↓

-- ==== Sys2Proof/Certificates/Slice0/Obligations.lean ====
section
/-! DEFINITION. The statements for the provers. A next state is written as an expression over the state before: what the
expression does not name is unchanged. `quiet p` is a port at rest whose next request is tried at once; `served` and
`taken` are what an answered request, and one whose response is still due, leave at its port (Sys2Proof/Safety.lean). -/

open Sys2Proof Sys2Proof.Machine

/-! ### The step -/

/-- The command at the front of the queue is the one a step takes, on the state with the rest of the queue (the host's
queue form; log 1). -/
def Obligations.StepRunsTheFrontCommand : Prop :=
  ∀ (c : Instr) (s : State), step { s with pending := c :: s.pending } = exec c s

/-- MODEL'S CHOICE (log 1, log 11). With no command waiting the engine finishes one pass of the grant in progress, unless
that is its last, which is left to GRANT_END: the result of the working copy joins the held results, and the engine copies
the key and block of the next pass (R103); with the engine IDLE nothing changes. -/
def Obligations.EmptyQueueStepFinishesOnePass : Prop :=
  ∀ s : State, s.pending = [] →
    (s.engine = none → step s = .next s) ∧
    (∀ g j, s.engine = some g → s.job g.slot = some j →
      let result := if g.work.deciphers then decipher g.work.key g.work.block else encipher g.work.key g.work.block
      (g.held.length + 1 < g.size →
        step s = .next { s with engine := some { g with
          held := g.held ++ [result], work := s.passInput (s.recordAll j (g.held ++ [result])) } }) ∧
      (g.size ≤ g.held.length + 1 → step s = .next s))

/-! ### Reset -/

/-- The values after the sweep of a part whose store was lost: that `State.reset` is this sweep's outcome with the pins at
rest is the MODEL'S CHOICE (log 3), and so is the spoil allowance 0 of an UNUSED batch (log 35). -/
def Obligations.ResetIsAPartAfterStoreLoss : Prop :=
  (∀ n, State.reset.entry n = .empty) ∧
  (∀ l, State.reset.binding l = ⟨3, [], 0, 0, 1, 30⟩) ∧
  (∀ n, State.reset.batch n = ⟨.unused, 0, List.replicate 12 0x20, 0, 0, 0, 0, 0, 0, 0, 0, []⟩) ∧
  State.reset.mode = .lockout ∧ State.reset.causes = [.storeLost] ∧ State.reset.firstCause = some .storeLost ∧
  State.reset.zeroisePending = false ∧ State.reset.markerGood = true ∧
  (∀ n, State.reset.job n = none) ∧ (∀ p, State.reset.liveOf p = []) ∧ State.reset.waitList = [] ∧
  (∀ n, State.reset.seq n = 0) ∧ State.reset.engine = none ∧ State.reset.pointer = .l0 ∧
  (∀ l, State.reset.deficit l = 0) ∧ State.reset.ceremony = none ∧
  (∀ p, (State.reset.port p).frame = .none ∧ (State.reset.port p).requests = [] ∧ (State.reset.port p).occupied = [] ∧
    (State.reset.port p).reserved = 0 ∧ (State.reset.port p).fault = .none ∧
    (State.reset.port p).attn = [.responseReady, .linkFault, .mode] ∧ State.reset.ready p = true ∧
    State.reset.attnHigh p = true ∧ State.reset.dataOut p = 0) ∧
  State.reset.notices = [⟨.restarted, 3⟩] ∧ State.reset.battery = .good ∧ State.reset.batteryBelow = false

/-- `State.reset` (log 3) meets every relation that the statements of the invariants say each step keeps. -/
def Obligations.ResetMeetsTheInvariants : Prop :=
  State.reset.queuesFit ∧ State.reset.listsOnce ∧ State.reset.batchesAgree ∧ State.reset.deficitsFit ∧
  State.reset.keysOk ∧ State.reset.jobsListed ∧ State.reset.streamsFit ∧ State.reset.positionsHeld ∧
  State.reset.countsAgree ∧ State.reset.grantAgrees

/-! ### The links -/

/-- A frame start (R141): with an entry free the frame reserves it, and READY falls when it was the eighth; with none free
the frame is unplaced. The first byte decides: 0x0F makes either a fetch frame, which needs no entry; any other keeps a
placing frame, and makes an unplaced one ignored with START_WHILE_FULL, unless a fault stands already (R144). Data out is low
in a request frame, in the code byte and before any byte (R140). -/
def Obligations.FrameStartReservesAnEntry : Prop :=
  ∀ (s : State) (p : Port), s.linkTakes p → s.tries = [] → (s.port p).selectLow = false → (s.port p).frame = .none →
    let becomes (c : Instr) (u : PortUnit) : Prop :=
      exec c s = .next (s.setPort p u) ∧ (s.setPort p u).dataOut p = 0
    ((s.port p).requests.length < 8 →
      becomes (.frameStart p []) { s.port p with selectLow := true, frame := .placing [] } ∧
      ((s.setPort p { s.port p with selectLow := true, frame := .placing [] }).ready p ↔
        (s.port p).requests.length + 1 < 8) ∧
      ∀ b, b ≠ 0x0F → becomes (.frameStart p [b]) { s.port p with selectLow := true, frame := .placing [b] }) ∧
    ((s.port p).requests.length = 8 →
      becomes (.frameStart p []) { s.port p with selectLow := true, frame := .unplaced } ∧
      ∀ b, b ≠ 0x0F →
        becomes (.frameStart p [b]) { s.port p with
          selectLow := true, frame := .ignored
          fault := if (s.port p).fault = .none then .startWhileFull else (s.port p).fault }) ∧
    ((s.port p).requests.length ≤ 8 →
      becomes (.frameStart p [0x0F]) { s.port p with
        selectLow := true, fetched := []
        frame := .fetching (s.statusHeader p) (((s.port p).occupied.head?.map Response.bytes).getD []) 0 })

/-- The end of a frame by frame select. A placing frame (R142) whose tests pass: the request joins the tail behind the requests
that wait, or, an urgent CANCEL, SET-ATTN, QUERY-BATCH or STATUS, becomes the head: of a port whose response queue is full, where
it waits (R89), or of one with an entry free, where, here, a CANCEL that finds no job is answered and the head it displaced is
tried again: it waits for a response entry, where that answer took the last, or, a DERIVE, for the quota, or, back at the tail of
the slot wait list, for a line slot (R93, R95). That the port of an urgent head, which needs no line slot, leaves the slot wait
list without a response entry is the MODEL'S CHOICE (log 22). A test fails: nothing is placed and FRAME_LENGTH is recorded if no
fault stands (R144). An unplaced frame whose first byte, if any, is no fetch code ends with START_WHILE_FULL (R141, R144); an
ignored one ends. Where a reset of the port is the next command, a request that becomes the head is placed and not tried, if the
two meet (R154), or tried (R89): the MODEL'S FREE CHOICE (log 39). -/
def Obligations.FrameEndPlacesOrDiscards : Prop :=
  ∀ (s : State) (p : Port) (bytes : List Byte), s.tries = [] →
    let recorded (f : LinkFault) : LinkFault := if (s.port p).fault = .none then f else (s.port p).fault
    ((s.port p).frame = .unplaced → bytes.head? ≠ some 0x0F →
      exec (.frameEnd p bytes) s = .next (s.setPort p { s.port p with
        frame := .none, selectLow := false, fault := recorded .startWhileFull })) ∧
    ((s.port p).frame = .ignored →
      exec (.frameEnd p bytes) s = .next (s.setPort p { s.port p with frame := .none, selectLow := false })) ∧
    (∀ got, (s.port p).frame = .placing got → (got = [] → bytes.head? ≠ some 0x0F) →
      (∀ code flags tag len body, got ++ bytes = code :: flags :: tag :: len :: body → len.toNat ≤ 88 →
        body.length = len.toNat → (s.port p).requests ≠ [] →
        (¬ (flags = 0x01 ∧ code ∈ [0x08, 0x09, 0x0A, 0x32]) →
          exec (.frameEnd p bytes) s = .next (s.setPort p { s.port p with
            frame := .none, selectLow := false, requests := (s.port p).requests ++ [⟨code, tag, body⟩] })) ∧
        (flags = 0x01 → code ∈ [0x08, 0x09, 0x0A, 0x32] → s.admitting → (s.port p).responsesFull →
          s.pending.head? ≠ some (.portReset p) →
          exec (.frameEnd p bytes) s = .next ((s.setPort p { s.port p with
            frame := .none, selectLow := false, wait := .entry
            requests := ⟨code, tag, body⟩ :: (s.port p).requests }).leaveWaitList p))) ∧
      (∀ code flags tag len body, got ++ bytes = code :: flags :: tag :: len :: body → len.toNat ≤ 88 →
        body.length = len.toNat → (s.port p).requests = [] ∨ flags = 0x01 ∧ code ∈ [0x08, 0x09, 0x0A, 0x32] →
        s.linkTakes p → s.pending.head? = some (.portReset p) →
        let placed : State := { s.setPort p { s.port p with
          frame := .none, selectLow := false, wait := .none, requests := ⟨code, tag, body⟩ :: (s.port p).requests } with
            choices := s.choices + 1 }
        exec (.frameEnd p bytes) s = .next placed ∨
          exec (.frameEnd p bytes) s = .next ({ placed with tries := [p] }.runTries true)) ∧
      (∀ tag target, got ++ bytes = [0x08, 0x01, tag, 0x01, target] → s.pending.head? ≠ some (.portReset p) → s.admitting → (p = .cp ∨ s.mode = .operating) →
        (s.liveOf p).find? (s.cancelTarget target) = none →
        let displaced (w : HeadWait) : State := (s.setPort p { s.port p with
          frame := .none, selectLow := false, wait := w
          occupied := (s.port p).occupied ++ [plainResponse 0x08 tag .notFound []] }).leaveWaitList p
        ((s.port p).requests ≠ [] → (s.port p).occupied.length + (s.port p).reserved = 15 →
          exec (.frameEnd p bytes) s = .next (displaced .entry)) ∧
        (∀ (l : LinePort) (t : Byte) (b serial m k : Nat) (keys : List Nat) (mk tk : Nat × CellId) (prior : PosState)
            (rest : List Request),
          p = .line l → (s.port p).requests = ⟨0x01, t, deriveBody b serial m k keys⟩ :: rest →
          s.deriveFits l b serial m k keys mk tk prior → (s.port p).occupied.length + (s.port p).reserved < 15 →
          (5 ≤ (s.liveOf p).length → exec (.frameEnd p bytes) s = .next (displaced .quota)) ∧
          ((s.liveOf p).length < 5 → (∀ i, i < 15 → (s.job i).isSome) →
            exec (.frameEnd p bytes) s =
              .next { displaced .slot with waitList := s.waitList.filter (· != l) ++ [l] }))) ∧
      (¬ (4 ≤ (got ++ bytes).length ∧ ((got ++ bytes).getD 3 0).toNat ≤ 88 ∧
          (got ++ bytes).length = 4 + ((got ++ bytes).getD 3 0).toNat) →
        exec (.frameEnd p bytes) s = .next (s.setPort p { s.port p with
          frame := .none, selectLow := false, fault := recorded .frameLength })))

↑

■ About this exercise
Repeat the data word for word, starting at its first line and stopping after the line that contains "that is its".

■ Expected answer
-- ==== Sys2Proof/Certificates/Slice0/Obligations.lean ====
section
/-! DEFINITION. The statements for the provers. A next state is written as an expression over the state before: what the
expression does not name is unchanged. `quiet p` is a port at rest whose next request is tried at once; `served` and
`taken` are what an answered request, and one whose response is still due, leave at its port (Sys2Proof/Safety.lean). -/

open Sys2Proof Sys2Proof.Machine

/-! ### The step -/

/-- The command at the front of the queue is the one a step takes, on the state with the rest of the queue (the host's
queue form; log 1). -/
def Obligations.StepRunsTheFrontCommand : Prop :=
  ∀ (c : Instr) (s : State), step { s with pending := c :: s.pending } = exec c s

/-- MODEL'S CHOICE (log 1, log 11). With no command waiting the engine finishes one pass of the grant in progress, unless
that is its last, which is left to GRANT_END: the result of the working copy joins the held results, and the engine copies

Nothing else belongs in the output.